The food pantry got its start in November 2011 when SIFE students participated in the Campbell’s Soup Company’s “Let’s Can Hunger” challenge. The corporation challenged SIFE groups across the nation and in Canada and Mexico to raise awareness of hunger, translate that awareness to action in the form of hunger relief and empower those in need to defeat the cycle of hunger.
“We were going to collect the food and give it to other food pantries,” said Stacey Allison, project manager for SIFE who was part of last year’s effort and continues to be involved this year. “But then staff asked us about keeping the food on campus. We learned there was a real need.”
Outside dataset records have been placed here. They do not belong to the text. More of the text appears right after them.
/-- Input rows of a step that its pass has not fetched yet (R161). -/
def Conv.toFetch (c : Conv) (k : Composite) : List Nat :=
  (c.rowsOf (c.at k).2).filter fun y => !k.got.any fun r => r.pass == (c.at k).1 && r.y == y

/-- The wait for the scarf tokens of the rows a step fetches (R174). -/
def convWait (s : State) (b : Nat) (k : Composite) : State × Composite :=
  let c := convDesc k.op k.body
  let t := takeScarf c (c.needs k.took (c.toFetch k)) (bay s b) k.took
  (setBay s b t.1, { k with took := t.2.1, waiting := !t.2.2 })

/-- Values of a row, pixel by pixel, with those that earlier passes computed before them. -/
def joinParts (old new : List (List Nat)) : List (List Nat) :=
  if old.isEmpty then new else (old.zip new).map fun p => p.1 ++ p.2

/-- Write the spans of an output row (R157): its bytes, or free ones where the descriptor's ranges overlap. -/
def writeSpans (s : State) (b a : Nat) (torn : Bool) (bs : Bytes) (spans : List (Nat × Nat)) : State :=
  spans.foldl (fun s sp =>
    let v := if torn then (List.range sp.2).map fun i => BitVec.ofNat 8 (Config.freeValue (s.free + i)) else sub bs sp.1 sp.2
    gwrite { s with free := if torn then s.free + sp.2 else s.free } b (a + sp.1) v) s

/-- One step of a CONV composite, a row in a pass: its input, its values and its write (R160-R173). -/
def convRow (s : State) (b : Nat) (k : Composite) : Except Nat (State × Composite) :=
  let c := convDesc k.op k.body
  let (pass, oy) := c.at k
  if c.filterRanges.any fun r => poisonedIn s r.1 r.2 then .error ePoison
  else match (c.toFetch k).mapM (fetchRow s b c pass) with
    | .error code => .error code
    | .ok new =>
      let got := k.got ++ new
      let ns := c.chans pass
      let v := rowValues s b c (got.filter (·.pass == pass)) oy ns
      let px := v.1.map fun vs => (ns.zip vs).map fun e => epilogue s b c e.1 e.2
      let old := ((k.parts.find? (·.1 == oy)).map (·.2)).getD []
      let all := joinParts old px
      let out := convertRow c all
      let bs := rowOut c out.1
      let last := pass + 1 = c.passes
      let lost := (convertRow c px).2
      let pad := if last then all else joinParts all (all.map fun _ => List.replicate (c.cOut - (128 * (pass + 1))) 0)
      let whole := if last then bs else rowOut c (convertRow c pad).1
      let s := writeSpans v.2 b (64 * (c.outLine + oy * c.outPitch)) k.torn whole (c.partSpans pass whole.length)
      let s := if lost then recordErr s (bayPage b) eArithNanLost (bay s b).owner 0 else s
      let s := if convTrits s b c new ns then recordErr s (bayPage b) eArithLqtByte (bay s b).owner 0 else s
      let parts := k.parts.filter fun p => p.1 != oy
      .ok (scarfSend s b c (k.next + 1),
        { k with next := k.next + 1, full := if last then k.full + 1 else k.full, got := got
                 parts := if last then parts else parts ++ [(oy, all)] })

/-- Whether two lists of byte ranges, start and length, share a byte; and whether some two of several do. -/
def share (xs ys : List (Nat × Nat)) : Bool :=
  xs.any fun x => ys.any fun y => decide (x.1 < y.1 + y.2) && decide (y.1 < x.1 + x.2)
def somePair : List (List (Nat × Nat)) → Bool
  | [] => false
  | x :: xs => xs.any (share x) || somePair xs

/-- Whether the input, filter, scale, bias and output ranges of a descriptor overlap (R157). -/
def Conv.overlaps (c : Conv) : Bool :=
  let input := (List.range c.inH).flatMap fun y => (c.planeAt y).map fun a =>
    (a, if c.inZrc then 64 * c.inPitch else rowBytes c.fx c.planeElems)
  let scales := if c.scaleRow = 0 then [] else (List.range c.inH).map fun y => (64 * (c.inSline + y * c.inSpitch), c.scaleRow)
  let output := (List.range (c.oy1 + 1 - c.oy0)).map fun i => (64 * (c.outLine + (c.oy0 + i) * c.outPitch), c.outBytes)
  somePair [input, scales, c.weightRanges, c.wScaleRanges, c.biasRanges, output]

/-- What the word's reads and writes meet before its first row (R17, R487): everything but ZRC rows, whose used lines are
known as they are read. -/
def convCode (s : State) (c : Conv) : Nat :=
  if c.empty then 0
  else
    let ys := inOrder c.inH ((List.range (c.oy1 + 1 - c.oy0)).flatMap fun i => c.rowsOf (c.oy0 + i))
    let rds := c.filterRanges ++ (if c.inZrc then ys.flatMap fun y => (c.planeAt y).map fun a => (a, 64) else ys.flatMap c.rowRanges)
    let wrs := (List.range (c.oy1 + 1 - c.oy0)).map fun i => (64 * (c.outLine + (c.oy0 + i) * c.outPitch), c.outBytes)
    if !((rds ++ wrs).all fun r => allocatable r.1 r.2) then eMemRange
    else if rds.any fun r => poisonedIn s r.1 r.2 then ePoison
    else 0

/-- The word issues: the composite begins (R153). -/
def convStart (op : Nat) (s : State) (b : Nat) (q : QWord) : Except Nat State :=
  let w := q.word.toNat
  let a := 64 * wnDesc w
  if !allocatable a 128 then .error eMemRange
  else if poisonedIn s a 128 then .error ePoison
  else
    let body := greadOf s b a 128
    let c := convDesc op body
    let code := convCode s c
    if code ≠ 0 then .error code
    else .ok (setBay s b { bay s b with
      comp := some { cls := 10, op := op, desc := wnDesc w, addr := q.addr, body := body, torn := !c.empty && c.overlaps } })

/-- All rows are done, or the output was empty (R156, R159). -/
def convFinish (s : State) (b : Nat) (k : Composite) : State :=
  let e := (convDesc k.op k.body).empty
  finishComposite (noteOut s b e) b k e

/-- The work of a CONV composite. -/
def convWorks : Works :=
  { total := fun k => (convDesc k.op k.body).order.length, wait := convWait, row := convRow, finish := convFinish }

/-! ### The commands -/

def execConvolution (b n : Nat) (s : State) : Host.Outcome State Fault Refusal :=
  .next (compositeRow s b n 10 0 (convPre 0) (convStart 0) convWorks)

def execDepthwiseConvolution (b n : Nat) (s : State) : Host.Outcome State Fault Refusal :=
  .next (compositeRow s b n 10 1 (convPre 1) (convStart 1) convWorks)

def execMaxPooling (b n : Nat) (s : State) : Host.Outcome State Fault Refusal :=
  .next (compositeRow s b n 10 2 (convPre 2) (convStart 2) convWorks)

def execAveragePooling (b n : Nat) (s : State) : Host.Outcome State Fault Refusal :=
  .next (compositeRow s b n 10 3 (convPre 3) (convStart 3) convWorks)

/-- A composite that waits for a halo token goes on once its counter allows (R174). -/
def scarfResume (s : State) (b n : Nat) : State :=
  match (bay s b).comp with
  | some k =>
    if !k.waiting || (bay s b).halting then s
    else
      let c := convDesc k.op k.body
      let need := c.needs k.took (c.toFetch k)
      if (need.head?.map fun side => decide (0 < tok (bay s b) (if side = 0 then c.wn else c.ws))).getD false then
        runRows convWorks b (max n 1) (setBay s b { bay s b with comp := some { k with waiting := false } })
      else s
  | none => s

def execScarfResume (b n : Nat) (s : State) : Host.Outcome State Fault Refusal := .next (scarfResume s b n)

end Sys2Proof.Machine
end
That’s not surprising. United Community Services, a Johnson County agency that monitors human services needs, reported in September that U.S. Census Bureau figures for 2010 showed that 6.6 percent of the Johnson County population had incomes at or below the poverty level. Though Johnson County’s poverty rate was steady from a year earlier, the agency said the rate rose to 12.7 percent for the six-county Kansas City metropolitan area.
With an area wide growth in poverty, the SIFE students found that the JCCC pantry could serve a niche of need.
In all, SIFE collected 6,000 pounds of nonperishable food items and earned a Silver Spoon Award for their efforts in 2010-2011.
This year, the group hopes to continue the effort. Barbara Millard, SIFE advisor and associate professor, entrepreneurship, said she expects that SIFE students will work with other student groups both to gather food for the pantry and to raise awareness of its existence.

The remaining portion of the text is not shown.